In this way, a human-centered user experience is pivotal for reducing friction and focusing attention. This principle can be brought to life through a clean design that strategically organizes building blocks on each page and menu. This user-centric approach, exemplified by a task-driven design, not only facilitates easy access to essential workflows but also avoids overwhelming users with convoluted navigation menus.

Helping employees find what they need easily can be as simple as grouping content within menus or giving popular pages or content areas a prominent position. It’s also worth replacing quick links with HTML widgets. In essence, this means using a clickable image or icon instead of a standard text link, with a text overlay on the image, to show users exactly what the image is pointing to. This will help users find the content, resources, or applications they need quickly and easily.

Online forms streamline business processes (such as submitting expenses), which saves valuable employee time and improves information accuracy. Interact’s Workflow & Forms feature employs a user-focused design that allows non-technical people to create simple, easy-to-build forms, supporting efficiency by removing the need for IT support.

Centralized multi-channel communication

When multichannel communications are managed and deployed from a centralized platform such as a modern intranet, each message can direct employees back to the platform for further information and resources, regardless of whether it’s received via mobile, web, email, integration, digital signage, or some other such channel.

Offering a variety of communication avenues helps overcome barriers.

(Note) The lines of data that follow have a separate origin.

-- ==== Sys2Proof/Machine/PressEvents.lean ====
section
/-!
DEFINITION. The meanings of the press's events: the encoder pair, CUT, SAFE and the stands' inputs.
-/
namespace Sys2Proof.Machine

/-! ### Quadrature (R1, R2, R5) -/

/-- The place of a pair (A, B) in the forward sequence of section 1.1. -/
def quadraturePlace (a b : Bool) : Nat :=
  match a, b with
  | false, false => 0
  | true, false => 1
  | true, true => 2
  | false, true => 3

/-- How a pair differs from the reference pair (R1). -/
inductive Movement where
  | stay
  | forward
  | backward
  | illegal
deriving DecidableEq, Repr

/-- The movement from a pair to a pair (R1). -/
def movement (a b a' b' : Bool) : Movement :=
  match (quadraturePlace a' b' + 4 - quadraturePlace a b) % 4 with
  | 0 => .stay
  | 1 => .forward
  | 2 => .illegal
  | _ => .backward

/-- The consequences of a change of the line count, in the order of log entry 10: the synthetic threshold (R9), the
stall checks (R57), the last nip (R136), the tracking entries (R145) and the knife distances (R126). -/
def lineCountChanged (forward : Bool) (s : State) : State :=
  forStands checkKnife (ageEntries (ageLastNip forward (forStands stallCheck (examineThreshold s))))

/-- One step of the line count (R1). -/
def stepLine (forward : Bool) (s : State) : State :=
  lineCountChanged forward
    (s.modLine fun l => { l with lineCount := if forward then l.lineCount + 1 else l.lineCount - 1 })

/-- An illegal transition (R2), and the encoder fault it may raise (R5). -/
def illegalTransition (s : State) : State :=
  let s1 := raise .encError (s.modLine fun l =>
    { l with illegalTotal := satInc max32 l.illegalTotal, windowCount := satInc max16 l.windowCount })
  if 16 ≤ s1.line.windowCount ∧ s1.line.encoderFault = false then
    forStands lineFaultConsequence (raise .encFault (s1.modLine fun l => { l with encoderFault := true }))
  else s1

/-- A transition of the sampled pair (R1): the new pair becomes the reference, and the movement has its outcome. -/
def quadratureEvent (a b : Bool) (s : State) : State :=
  let moved := movement s.line.refA s.line.refB a b
  let s1 := s.modLine fun l => { l with refA := a, refB := b }
  match moved with
  | .stay => s1
  | .forward => stepLine true s1
  | .backward => stepLine false s1
  | .illegal => illegalTransition s1

/-- QUADRATURE_TRANSITION (R1): a transition is a change of the pair. -/
def execQuadratureTransition (a b : Bool) (s : State) : Host.Outcome State Fault Refusal :=
  takesPlace (a != s.line.refA || b != s.line.refB) (quadratureEvent a b) s

/-- CUT_EDGE (R7). -/
def execCutEdge (s : State) : Host.Outcome State Fault Refusal := takesPlace (cutEdgeDue s) cutEdgeEvent s

/-- SPINDLE_MARK (R53). -/
def execSpindleMark (i : StandNo) (s : State) : Host.Outcome State Fault Refusal :=
  takesPlace (spindleMarkDue s i) (spindleMarkEvent i) s

/-- TAB_MARK (R66). -/
def execTabMark (i : StandNo) (s : State) : Host.Outcome State Fault Refusal :=
  takesPlace (tabMarkDue s i) (tabMarkEvent i) s

/-- INDEX_HOME_MARK (R86). -/
def execIndexHomeMark (i : StandNo) (s : State) : Host.Outcome State Fault Refusal :=
  takesPlace (homeMarkDue s i) (homeMarkEvent i) s

/-- WEB_BREAK (R21). -/
def execWebBreak (i : StandNo) (k : Fin 4) (s : State) : Host.Outcome State Fault Refusal :=
  takesPlace (webBreakDue s i k) (webBreakEvent i k) s

/-- BREAK_RELEASE (R22). -/
def execBreakRelease (i : StandNo) (k : Fin 4) (s : State) : Host.Outcome State Fault Refusal :=
  takesPlace (breakReleaseDue s i k) (breakReleaseEvent i k) s

/-- SAFE_ASSERTION (R23). -/
def execSafeAssertion (s : State) : Host.Outcome State Fault Refusal := takesPlace s.safe.level safeAssertionEvent s

/-- SAFE_RELEASE (R24). -/
def execSafeRelease (s : State) : Host.Outcome State Fault Refusal := takesPlace (!s.safe.level) safeReleaseEvent s

/-- The filter that a changed input names. -/
def changedLine : ChangedInput → Line
  | .cut => .cut
  | .stand i n => .stand i n

/-- INPUT_CONDITIONED_CHANGE (R15): only the conditioned level changes. -/
def execInputConditionedChange (n : ChangedInput) (s : State) : Host.Outcome State Fault Refusal :=
  takesPlace (levelOnly s n) (flipInput (changedLine n)) s

end Sys2Proof.Machine
end

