/-- R2, R5: an illegal transition leaves the line count, counts in the total and in the window, raises ENC_ERROR, and at
a window count of 16 or more with the flag clear sets it with ENC_FAULT; the end of a window clears a flag whose window
held none, and the window count. That the end of a window is a step of its own, due by the field windowEndDue, is the
MODEL'S CHOICE (log entry 11). -/
def Obligations.IllegalTransitionsAndTheirWindow : Prop :=
  (∀ (a b : Bool) (s : State), s.host.resetLow = false →
    quadraturePlace a b = (quadraturePlace s.line.refA s.line.refB + 2) % 4 →
    ∃ t, exec (.quadratureTransition a b) s = .next t ∧
      let raised := decide (16 ≤ min (s.line.windowCount + 1) 65535) && !s.line.encoderFault
      (s.line.illegalTotal ≤ 4294967295 → s.line.windowCount ≤ 65535 →
        t.line = { s.line with
          refA := a, refB := b, illegalTotal := min (s.line.illegalTotal + 1) 4294967295
          windowCount := min (s.line.windowCount + 1) 65535, encoderFault := s.line.encoderFault || raised }) ∧
      t.host.notice.getLsbD 9 = true ∧
      t.host.notice.getLsbD 10 =
        (s.host.notice.getLsbD 10 || decide (16 ≤ t.line.windowCount) && !s.line.encoderFault) ∧
      t.tracker = s.tracker ∧
      (t.line.encoderFault = s.line.encoderFault →
        t = { s with line := t.line, host := { s.host with notice := t.host.notice } }) ∧
      (ClearanceLaw s → s.line.encoderFault = false → t.line.encoderFault = true →
        ∀ i : StandNo,
          ((s.phase i).isAttempt → t.phase i = .winddown ∧ (t.stand i).seq.cause = some .lineFault ∧
            (t.stand i).seq.target = some .held) ∧
          (¬ (s.phase i).isAttempt → (t.stand i).seq = (s.stand i).seq))) ∧
  (∀ s : State, s.host.resetLow = false → s.line.windowEndDue = true →
    exec .encoderFaultWindowEnd s = .next { s with line := { s.line with
      encoderFault := if s.line.windowCount = 0 then false else s.line.encoderFault
      windowCount := 0, windowEndDue := false } })

/-- R3, R4: a speed sample forms V from the travel since the last one, clamped to ±4000, V_line from V, latches the line
count, advances the counter and the next-sample time, and changes nothing else of the line reference. At a counter that is
a multiple of 100 the end of a window is due, a step of its own (MODEL'S field, log entry 11). -/
def Obligations.SpeedSampleMeasuresTheLine : Prop :=
  ∀ s : State, s.host.resetLow = false → atOrAfter s.line.usClock s.line.nextSample = true →
    ∃ t, exec .speedSample s = .next t ∧
      let travel := (s.line.lineCount - s.line.prevCount).toInt
      let v := if travel < -4000 then -4000 else if 4000 < travel then 4000 else travel
      let counter := if s.line.sampleCounter < 3999999999 then s.line.sampleCounter + 1 else 0
      t.line = { s.line with
        v := v, vLine := if 0 < v then v.toNat else 0, prevCount := s.line.lineCount, sampleCounter := counter
        nextSample := s.line.nextSample + 10000, windowEndDue := s.line.windowEndDue || counter % 100 == 0 } ∧
      t.host.lineUpdates = s.host.lineUpdates + rewritten s (if counter % 10 = 0 then 1 else 0) ∧
      t.safe = s.safe ∧ t.tracker = s.tracker ∧ t.phases = s.phases ∧ t.free = s.free ∧ t.pending = s.pending ∧
      t.arbiter.lastNip = s.arbiter.lastNip ∧ t.arbiter.lastNipValid = s.arbiter.lastNipValid ∧
      sameOutside eventBytes s t ∧
      ∀ i : StandNo, (t.stand i).setup = (s.stand i).setup ∧ (t.stand i).staged = (s.stand i).staged ∧
        (t.stand i).spindle = (s.stand i).spindle ∧ (t.stand i).ready = (s.stand i).ready ∧
        (t.stand i).io.inputs = (s.stand i).io.inputs ∧ (t.stand i).io.duty = (s.stand i).io.duty
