/-! ### Updates of the state -/
@[simp] theorem State.setStand_line (s : State) (i : StandNo) (d : Stand) : (s.setStand i d).line = s.line := rfl
@[simp] theorem State.setStand_safe (s : State) (i : StandNo) (d : Stand) : (s.setStand i d).safe = s.safe := rfl
@[simp] theorem State.setStand_arbiter (s : State) (i : StandNo) (d : Stand) : (s.setStand i d).arbiter = s.arbiter := rfl
@[simp] theorem State.setStand_tracker (s : State) (i : StandNo) (d : Stand) : (s.setStand i d).tracker = s.tracker := rfl
@[simp] theorem State.setStand_records (s : State) (i : StandNo) (d : Stand) : (s.setStand i d).records = s.records := rfl
@[simp] theorem State.setStand_host (s : State) (i : StandNo) (d : Stand) : (s.setStand i d).host = s.host := rfl
@[simp] theorem State.setStand_phases (s : State) (i : StandNo) (d : Stand) : (s.setStand i d).phases = s.phases := rfl
@[simp] theorem State.setStand_mem (s : State) (i : StandNo) (d : Stand) : (s.setStand i d).mem = s.mem := rfl
@[simp] theorem State.setStand_free (s : State) (i : StandNo) (d : Stand) : (s.setStand i d).free = s.free := rfl
@[simp] theorem State.setStand_pending (s : State) (i : StandNo) (d : Stand) : (s.setStand i d).pending = s.pending := rfl
@[simp] theorem State.modStand_line (s : State) (i : StandNo) (f : Stand → Stand) : (s.modStand i f).line = s.line := rfl
@[simp] theorem State.modStand_safe (s : State) (i : StandNo) (f : Stand → Stand) : (s.modStand i f).safe = s.safe := rfl
@[simp] theorem State.modStand_arbiter (s : State) (i : StandNo) (f : Stand → Stand) : (s.modStand i f).arbiter = s.arbiter := rfl
@[simp] theorem State.modStand_tracker (s : State) (i : StandNo) (f : Stand → Stand) : (s.modStand i f).tracker = s.tracker := rfl
@[simp] theorem State.modStand_records (s : State) (i : StandNo) (f : Stand → Stand) : (s.modStand i f).records = s.records := rfl
@[simp] theorem State.modStand_host (s : State) (i : StandNo) (f : Stand → Stand) : (s.modStand i f).host = s.host := rfl
@[simp] theorem State.modStand_phases (s : State) (i : StandNo) (f : Stand → Stand) : (s.modStand i f).phases = s.phases := rfl
@[simp] theorem State.modStand_mem (s : State) (i : StandNo) (f : Stand → Stand) : (s.modStand i f).mem = s.mem := rfl
@[simp] theorem State.modStand_free (s : State) (i : StandNo) (f : Stand → Stand) : (s.modStand i f).free = s.free := rfl
@[simp] theorem State.modStand_pending (s : State) (i : StandNo) (f : Stand → Stand) : (s.modStand i f).pending = s.pending := rfl
@[simp] theorem State.modLine_safe (s : State) (f : LineRef → LineRef) : (s.modLine f).safe = s.safe := rfl
@[simp] theorem State.modLine_stands (s : State) (f : LineRef → LineRef) : (s.modLine f).stands = s.stands := rfl
@[simp] theorem State.modLine_arbiter (s : State) (f : LineRef → LineRef) : (s.modLine f).arbiter = s.arbiter := rfl
@[simp] theorem State.modLine_tracker (s : State) (f : LineRef → LineRef) : (s.modLine f).tracker = s.tracker := rfl
@[simp] theorem State.modLine_records (s : State) (f : LineRef → LineRef) : (s.modLine f).records = s.records := rfl
@[simp] theorem State.modLine_host (s : State) (f : LineRef → LineRef) : (s.modLine f).host = s.host := rfl
@[simp] theorem State.modLine_phases (s : State) (f : LineRef → LineRef) : (s.modLine f).phases = s.phases := rfl
@[simp] theorem State.modLine_mem (s : State) (f : LineRef → LineRef) : (s.modLine f).mem = s.mem := rfl
@[simp] theorem State.modLine_free (s : State) (f : LineRef → LineRef) : (s.modLine f).free = s.free := rfl
@[simp] theorem State.modLine_pending (s : State) (f : LineRef → LineRef) : (s.modLine f).pending = s.pending := rfl
@[simp] theorem State.modArbiter_line (s : State) (f : Arbiter → Arbiter) : (s.modArbiter f).line = s.line := rfl
@[simp] theorem State.modArbiter_safe (s : State) (f : Arbiter → Arbiter) : (s.modArbiter f).safe = s.safe := rfl
@[simp] theorem State.modArbiter_stands (s : State) (f : Arbiter → Arbiter) : (s.modArbiter f).stands = s.stands := rfl
@[simp] theorem State.modArbiter_tracker (s : State) (f : Arbiter → Arbiter) : (s.modArbiter f).tracker = s.tracker := rfl
@[simp] theorem State.modArbiter_records (s : State) (f : Arbiter → Arbiter) : (s.modArbiter f).records = s.records := rfl
@[simp] theorem State.modArbiter_host (s : State) (f : Arbiter → Arbiter) : (s.modArbiter f).host = s.host := rfl
@[simp] theorem State.modArbiter_phases (s : State) (f : Arbiter → Arbiter) : (s.modArbiter f).phases = s.phases := rfl
@[simp] theorem State.modArbiter_mem (s : State) (f : Arbiter → Arbiter) : (s.modArbiter f).mem = s.mem := rfl
@[simp] theorem State.modArbiter_free (s : State) (f : Arbiter → Arbiter) : (s.modArbiter f).free = s.free := rfl
@[simp] theorem State.modArbiter_pending (s : State) (f : Arbiter → Arbiter) : (s.modArbiter f).pending = s.pending := rfl
@[simp] theorem State.modTracker_line (s : State) (f : Tracker → Tracker) : (s.modTracker f).line = s.line := rfl
@[simp] theorem State.modTracker_safe (s : State) (f : Tracker → Tracker) : (s.modTracker f).safe = s.safe := rfl
@[simp] theorem State.modTracker_stands (s : State) (f : Tracker → Tracker) : (s.modTracker f).stands = s.stands := rfl
@[simp] theorem State.modTracker_arbiter (s : State) (f : Tracker → Tracker) : (s.modTracker f).arbiter = s.arbiter := rfl
@[simp] theorem State.modTracker_records (s : State) (f : Tracker → Tracker) : (s.modTracker f).records = s.records := rfl
@[simp] theorem State.modTracker_host (s : State) (f : Tracker → Tracker) : (s.modTracker f).host = s.host := rfl
@[simp] theorem State.modTracker_phases (s : State) (f : Tracker → Tracker) : (s.modTracker f).phases = s.phases := rfl
@[simp] theorem State.modTracker_mem (s : State) (f : Tracker → Tracker) : (s.modTracker f).mem = s.mem := rfl
@[simp] theorem State.modTracker_free (s : State) (f : Tracker → Tracker) : (s.modTracker f).free = s.free := rfl
@[simp] theorem State.modTracker_pending (s : State) (f : Tracker → Tracker) : (s.modTracker f).pending = s.pending := rfl
@[simp] theorem State.modRecords_line (s : State) (f : RecordUnit → RecordUnit) : (s.modRecords f).line = s.line := rfl
@[simp] theorem State.modRecords_safe (s : State) (f : RecordUnit → RecordUnit) : (s.modRecords f).safe = s.safe := rfl
@[simp] theorem State.modRecords_stands (s : State) (f : RecordUnit → RecordUnit) : (s.modRecords f).stands = s.stands := rfl
@[simp] theorem State.modRecords_arbiter (s : State) (f : RecordUnit → RecordUnit) : (s.modRecords f).arbiter = s.arbiter := rfl
@[simp] theorem State.modRecords_tracker (s : State) (f : RecordUnit → RecordUnit) : (s.modRecords f).tracker = s.tracker := rfl
@[simp] theorem State.modRecords_host (s : State) (f : RecordUnit → RecordUnit) : (s.modRecords f).host = s.host := rfl
@[simp] theorem State.modRecords_phases (s : State) (f : RecordUnit → RecordUnit) : (s.modRecords f).phases = s.phases := rfl
@[simp] theorem State.modRecords_mem (s : State) (f : RecordUnit → RecordUnit) : (s.modRecords f).mem = s.mem := rfl
@[simp] theorem State.modRecords_free (s : State) (f : RecordUnit → RecordUnit) : (s.modRecords f).free = s.free := rfl
@[simp] theorem State.modRecords_pending (s : State) (f : RecordUnit → RecordUnit) : (s.modRecords f).pending = s.pending := rfl
@[simp] theorem State.modHost_line (s : State) (f : HostSide → HostSide) : (s.modHost f).line = s.line := rfl
@[simp] theorem State.modHost_safe (s : State) (f : HostSide → HostSide) : (s.modHost f).safe = s.safe := rfl
@[simp] theorem State.modHost_stands (s : State) (f : HostSide → HostSide) : (s.modHost f).stands = s.stands := rfl
@[simp] theorem State.modHost_arbiter (s : State) (f : HostSide → HostSide) : (s.modHost f).arbiter = s.arbiter := rfl
@[simp] theorem State.modHost_tracker (s : State) (f : HostSide → HostSide) : (s.modHost f).tracker = s.tracker := rfl
@[simp] theorem State.modHost_records (s : State) (f : HostSide → HostSide) : (s.modHost f).records = s.records := rfl
@[simp] theorem State.modHost_phases (s : State) (f : HostSide → HostSide) : (s.modHost f).phases = s.phases := rfl
@[simp] theorem State.modHost_mem (s : State) (f : HostSide → HostSide) : (s.modHost f).mem = s.mem := rfl
@[simp] theorem State.modHost_free (s : State) (f : HostSide → HostSide) : (s.modHost f).free = s.free := rfl
@[simp] theorem State.modHost_pending (s : State) (f : HostSide → HostSide) : (s.modHost f).pending = s.pending := rfl
@[simp] theorem State.setMem_line (s : State) (m : Memory) : (s.setMem m).line = s.line := rfl
@[simp] theorem State.setMem_safe (s : State) (m : Memory) : (s.setMem m).safe = s.safe := rfl
@[simp] theorem State.setMem_stands (s : State) (m : Memory) : (s.setMem m).stands = s.stands := rfl
@[simp] theorem State.setMem_arbiter (s : State) (m : Memory) : (s.setMem m).arbiter = s.arbiter := rfl
@[simp] theorem State.setMem_tracker (s : State) (m : Memory) : (s.setMem m).tracker = s.tracker := rfl
@[simp] theorem State.setMem_records (s : State) (m : Memory) : (s.setMem m).records = s.records := rfl
@[simp] theorem State.setMem_host (s : State) (m : Memory) : (s.setMem m).host = s.host := rfl
@[simp] theorem State.setMem_phases (s : State) (m : Memory) : (s.setMem m).phases = s.phases := rfl
@[simp] theorem State.setMem_free (s : State) (m : Memory) : (s.setMem m).free = s.free := rfl
@[simp] theorem State.setMem_pending (s : State) (m : Memory) : (s.setMem m).pending = s.pending := rfl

Different individuals may have different preferences, and providing multiple options ensures everyone can engage in a way that is most comfortable and effective for them.

Real-time updates deployed across instant communication channels such as Slack and Teams can facilitate prompt information sharing, addressing time-sensitive matters and preventing delays that might inhibit productivity.

Incorporating mobile channels via an employee app can allow people to stay connected and engaged whether they are deskless or on the move, promoting continuous access to communications at their fingertips.

Keep it human

A modern intranet can guide attention and reduce digital friction without requiring a steep investment in new tech. As for your people, your focus on these principles will set them up to live their happiest, most productive work life – so long as you keep them at the heart and helm of your effort.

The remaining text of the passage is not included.